* _EXERCISE_:
Check every line of the data for the word "real", and copy those that have it.
____
-- ==== Sys2Proof/Laws/PerInstr.lean ====
section
/-! SUPPORT. Facts about every command as syntax, one lemma per constructor. Family RowMatch: an encoded command meets
the `match` and `mask` of its own row of the opcode map, whatever its operands (30_encoding.md R116). -/

namespace Sys2Proof.Laws.RowMatch

/-- The row of the command's opcode accepts its word. -/
def Statement (i : Instr) : Prop := ∃ r ∈ opcodeMap, r.opc = opcField (encode i) ∧ r.accepts (encode i) = true

/-- A row accepts an assembled word when the two agree bit by bit under the mask. -/
theorem of_bits {r : Row} {i : Instr} (hr : r ∈ opcodeMap) (ho : r.opc = opcField (encode i))
    (h : ∀ n < 32, (encode i &&& r.mask).getLsbD n = r.pattern.getLsbD n) : Statement i :=
  ⟨r, hr, ho, beq_iff_eq.mpr (BitVec.eq_of_getLsbD_eq h)⟩

theorem nop : Statement .nop := ⟨opcodeMap[0], by simp [opcodeMap], by decide, by decide⟩

theorem finv (rd rs1 : Reg) : Statement (.finv rd rs1) := by
  refine of_bits (r := opcodeMap[1]) (by simp [opcodeMap]) (opcField_assemble ..).symm fun n hn => ?_
  simp only [encode, assemble, opcodeMap, BitVec.getLsbD_and, BitVec.getLsbD_append, List.getElem_cons_succ,
    List.getElem_cons_zero]
  interval_cases n <;> simp

theorem rdbits (rd : Reg) (k : Nat) : Statement (.rdbits rd k) := by
  refine of_bits (r := opcodeMap[2]) (by simp [opcodeMap]) (opcField_assemble ..).symm fun n hn => ?_
  simp only [encode, assemble, opcodeMap, BitVec.getLsbD_and, BitVec.getLsbD_append, List.getElem_cons_succ,
    List.getElem_cons_zero]
  interval_cases n <;> simp

theorem wrblk (rs1 : Reg) (k : Nat) : Statement (.wrblk rs1 k) := by
  refine of_bits (r := opcodeMap[3]) (by simp [opcodeMap]) (opcField_assemble ..).symm fun n hn => ?_
  simp only [encode, assemble, opcodeMap, BitVec.getLsbD_and, BitVec.getLsbD_append, List.getElem_cons_succ,
    List.getElem_cons_zero]
  interval_cases n <;> simp

theorem wrfin (rd rs1 : Reg) (k : Nat) : Statement (.wrfin rd rs1 k) := by
  refine of_bits (r := opcodeMap[4]) (by simp [opcodeMap]) (opcField_assemble ..).symm fun n hn => ?_
  simp only [encode, assemble, opcodeMap, BitVec.getLsbD_and, BitVec.getLsbD_append, List.getElem_cons_succ,
    List.getElem_cons_zero]
  interval_cases n <;> simp

theorem fadd (rd rs1 rs2 : Reg) : Statement (.fadd rd rs1 rs2) := by
  refine of_bits (r := opcodeMap[5]) (by simp [opcodeMap]) (opcField_assemble ..).symm fun n hn => ?_
  simp only [encode, assemble, opcodeMap, BitVec.getLsbD_and, BitVec.getLsbD_append, List.getElem_cons_succ,
    List.getElem_cons_zero]
  interval_cases n <;> simp

theorem fsub (rd rs1 rs2 : Reg) : Statement (.fsub rd rs1 rs2) := by
  refine of_bits (r := opcodeMap[6]) (by simp [opcodeMap]) (opcField_assemble ..).symm fun n hn => ?_
  simp only [encode, assemble, opcodeMap, BitVec.getLsbD_and, BitVec.getLsbD_append, List.getElem_cons_succ,
    List.getElem_cons_zero]
  interval_cases n <;> simp

theorem fmul (rd rs1 rs2 : Reg) : Statement (.fmul rd rs1 rs2) := by
  refine of_bits (r := opcodeMap[7]) (by simp [opcodeMap]) (opcField_assemble ..).symm fun n hn => ?_
  simp only [encode, assemble, opcodeMap, BitVec.getLsbD_and, BitVec.getLsbD_append, List.getElem_cons_succ,
    List.getElem_cons_zero]
  interval_cases n <;> simp

theorem fsample (rd rs1 : Reg) : Statement (.fsample rd rs1) := by
  refine of_bits (r := opcodeMap[8]) (by simp [opcodeMap]) (opcField_assemble ..).symm fun n hn => ?_
  simp only [encode, assemble, opcodeMap, BitVec.getLsbD_and, BitVec.getLsbD_append, List.getElem_cons_succ,
    List.getElem_cons_zero]
  interval_cases n <;> simp

theorem peval (rd rs1 : Reg) : Statement (.peval rd rs1) := by
  refine of_bits (r := opcodeMap[9]) (by simp [opcodeMap]) (opcField_assemble ..).symm fun n hn => ?_
  simp only [encode, assemble, opcodeMap, BitVec.getLsbD_and, BitVec.getLsbD_append, List.getElem_cons_succ,
    List.getElem_cons_zero]
  interval_cases n <;> simp

theorem czero : Statement .czero := ⟨opcodeMap[10], by simp [opcodeMap], by decide, by decide⟩

theorem cput (rs1 rs2 : Reg) : Statement (.cput rs1 rs2) := by
  refine of_bits (r := opcodeMap[11]) (by simp [opcodeMap]) (opcField_assemble ..).symm fun n hn => ?_
  simp only [encode, assemble, opcodeMap, BitVec.getLsbD_and, BitVec.getLsbD_append, List.getElem_cons_succ,
    List.getElem_cons_zero]
  interval_cases n <;> simp

theorem cget (rd rs2 : Reg) : Statement (.cget rd rs2) := by
  refine of_bits (r := opcodeMap[12]) (by simp [opcodeMap]) (opcField_assemble ..).symm fun n hn => ?_
  simp only [encode, assemble, opcodeMap, BitVec.getLsbD_and, BitVec.getLsbD_append, List.getElem_cons_succ,
    List.getElem_cons_zero]
  interval_cases n <;> simp

end Sys2Proof.Laws.RowMatch
end

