theorem joinGroups_concat (gs : List (Nat × Word)) (g : Nat × Word) :
    joinGroups (gs ++ [g]) = joinGroups gs * 2 ^ g.1 + g.2.toNat := by
  rw [joinGroups, List.foldl_concat, joinGroups]

section Sequence

variable {s : State} {m : Memory} {len k : Nat} {ks : List Nat}

/-- Groups that fit in the real data join to its first bits. -/
theorem State.Reading.readGroups_fit (h : s.Reading m len 0) (hlen : len ≤ 4096) (rd : Reg)
    (hks : ∀ x ∈ ks, 1 ≤ x ∧ x ≤ 32) (hsum : ks.sum ≤ 8 * len) :
    (s.readGroups rd ks).2.Reading m len ks.sum ∧ joinGroups (s.readGroups rd ks).1 = m.readBits 0 ks.sum ∧
      ∀ g ∈ (s.readGroups rd ks).1, g.2.toNat < 2 ^ g.1 := by
  induction ks using List.reverseRecOn with
  | nil => exact ⟨h, rfl, by simp [State.readGroups]⟩
  | append_singleton ks k ih =>
    obtain ⟨hks, hk⟩ := List.forall_mem_append.mp hks
    rw [List.sum_append, List.sum_singleton] at hsum ⊢
    obtain ⟨hread, hjoin, hlt⟩ := ih hks (by omega)
    obtain ⟨hread', -, -, hval⟩ := hread.after_fits hlen (hk k (by simp)) rd hsum
    rw [State.readGroups_concat, joinGroups_concat, hjoin, hval, Memory.readBits_add, Nat.zero_add]
    refine ⟨hread', rfl, List.forall_mem_append.mpr ⟨hlt, ?_⟩⟩
    simpa [hval] using m.readBits_lt ks.sum k

/-- A group after others that fit succeeds; all of them are below 2 to their widths. -/
theorem State.Reading.readGroups_concat_succeeds (h : s.Reading m len 0) (hlen : len ≤ 4096) (rd : Reg)
    (hks : ∀ x ∈ ks ++ [k], 1 ≤ x ∧ x ≤ 32) (hsum : ks.sum ≤ 8 * len) :
    (s.readGroups rd (ks ++ [k])).2.status.err = false ∧ (s.readGroups rd (ks ++ [k])).2.status.none = false ∧
      ∀ g ∈ (s.readGroups rd (ks ++ [k])).1, g.2.toNat < 2 ^ g.1 := by
  obtain ⟨hks, hk⟩ := List.forall_mem_append.mp hks
  obtain ⟨hread, -, hlt⟩ := h.readGroups_fit hlen rd hks hsum
  obtain ⟨herr, hnone, hval⟩ := hread.after_group hlen (hk k (by simp)) rd hsum
  rw [State.readGroups_concat]
  exact ⟨herr, hnone, List.forall_mem_append.mpr ⟨hlt, by simpa using hval⟩⟩

/-- The first j + 1 of the groups succeed, and the sequence goes on where the last is not among them. -/
theorem State.Reading.readGroups_take (h : s.Reading m len 0) (hlen : len ≤ 4096) (rd : Reg)
    (hks : ∀ x ∈ ks ++ [k], 1 ≤ x ∧ x ≤ 32) (hsum : ks.sum ≤ 8 * len) {j : Nat} (hj : j ≤ ks.length) :
    (s.readGroups rd ((ks ++ [k]).take (j + 1))).2.status.err = false ∧
      (s.readGroups rd ((ks ++ [k]).take (j + 1))).2.status.none = false ∧
      (j < ks.length → (s.readGroups rd ((ks ++ [k]).take (j + 1))).2.status.eos = false) := by
  have htakeSum (i : Nat) : (ks.take i).sum ≤ 8 * len :=
    ((List.take_sublist i ks).sum_le_sum fun _ _ => Nat.zero_le _).trans hsum
  have hlegal : ∀ x ∈ (ks ++ [k]).take (j + 1), 1 ≤ x ∧ x ≤ 32 := fun x hx => hks x (List.mem_of_mem_take hx)
  have hlt : j < (ks ++ [k]).length := by
    rw [List.length_append, List.length_singleton]
    omega
  have hconcat : (ks ++ [k]).take (j + 1) = ks.take j ++ [(ks ++ [k])[j]] := by
    rw [← List.take_append_getElem hlt, List.take_append_of_le_length hj]
  obtain ⟨herr, hnone, -⟩ := h.readGroups_concat_succeeds hlen rd (hconcat ▸ hlegal) (htakeSum j)
  refine ⟨hconcat ▸ herr, hconcat ▸ hnone, fun hmore => ?_⟩
  rw [List.take_append_of_le_length hmore] at hlegal ⊢
  exact (h.readGroups_fit hlen rd hlegal (htakeSum (j + 1))).1.eos

/-- The first group that does not fit ends the sequence: it holds the R real bits that are left, a 1, and zeros, and all
groups join to the real data, a 1, and zeros. -/
theorem State.Reading.readGroups_padding (h : s.Reading m len 0) (hlen : len ≤ 4096) (rd : Reg)
    (hks : ∀ x ∈ ks ++ [k], 1 ≤ x ∧ x ≤ 32) {R : Nat} (hR : ks.sum + R = 8 * len) (hRk : R < k) :
    (s.readGroups rd (ks ++ [k])).2.status.eos = true ∧
      ((s.readGroups rd (ks ++ [k])).2.readF rd).toNat = paddingGroup (m.readBits ks.sum R) R k ∧
      joinGroups (s.readGroups rd (ks ++ [k])).1 = m.readBits 0 (8 * len) * 2 ^ (k - R) + 2 ^ (k - R - 1) := by
  obtain ⟨hks, hk⟩ := List.forall_mem_append.mp hks
  obtain ⟨hread, hjoin, -⟩ := h.readGroups_fit hlen rd hks (by omega)
  obtain ⟨heos, -, -, hval⟩ := hread.after_padding hlen (hk k (by simp)) rd hR hRk
  rw [State.readGroups_concat, joinGroups_concat]
  refine ⟨heos, hval, ?_⟩
  have hpow : 2 ^ k = 2 ^ R * 2 ^ (k - R) := by rw [← Nat.pow_add, Nat.add_sub_cancel' hRk.le]
  rw [hjoin, hval, paddingGroup_eq hRk, ← hR, Memory.readBits_add, Nat.zero_add, hpow]
  ring

/-- Once the padding group has been read, EOS stays set. -/
theorem State.readGroups_concat_of_eos (rd : Reg) (hlen : s.rdLen.toNat ≤ 4096) (hk : 1 ≤ k ∧ k ≤ 32)
    (heos : (s.readGroups rd ks).2.status.eos = true) :
    (s.readGroups rd (ks ++ [k])).2.status.eos = true ∧ (s.readGroups rd (ks ++ [k])).2.status.none = true := by
  rw [State.readGroups_concat, State.after_rdbits_of_eos rd hk (s.readGroups_rdLen rd ks ▸ hlen) heos]
  exact ⟨heos, rfl⟩

end Sequence

/-! ## Chunks of 30 bits -/

section Chunks

variable {s : State} {m : Memory} {len n : Nat}

theorem chunk_widths_legal (n : Nat) : ∀ x ∈ List.replicate n 30, 1 ≤ x ∧ x ≤ 32 := by
  intro x hx
  simp [List.eq_of_mem_replicate hx]

theorem sum_chunk_widths (n : Nat) : (List.replicate n 30).sum = 30 * n := by
  rw [List.sum_replicate, smul_eq_mul, Nat.mul_comm]

theorem sum_chunk_widths_le (hn : n ≤ 8 * len / 30) : (List.replicate n 30).sum ≤ 8 * len := by
  rw [sum_chunk_widths]
  omega

theorem State.chunk_width {rd : Reg} {g : Nat × Word} (hg : g ∈ (s.readGroups rd (List.replicate n 30)).1) :
    g.1 = 30 :=
  List.eq_of_mem_replicate (s.readGroups_widths rd (List.replicate n 30) ▸ List.mem_map_of_mem hg)

/-- The first 8 * len / 30 chunks are real data. -/
theorem State.Reading.chunks_fit (h : s.Reading m len 0) (hlen : len ≤ 4096) (rd : Reg) (hn : n ≤ 8 * len / 30) :
    (s.readGroups rd (List.replicate n 30)).2.Reading m len (30 * n) :=
  sum_chunk_widths n ▸ (h.readGroups_fit hlen rd (chunk_widths_legal n) (sum_chunk_widths_le hn)).1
____
* _RESPONSE TO THE TASK_:
/-- Groups that fit in the real data join to its first bits. -/
/-- The first group that does not fit ends the sequence: it holds the R real bits that are left, a 1, and zeros, and all
groups join to the real data, a 1, and zeros. -/
/-- The first 8 * len / 30 chunks are real data. -/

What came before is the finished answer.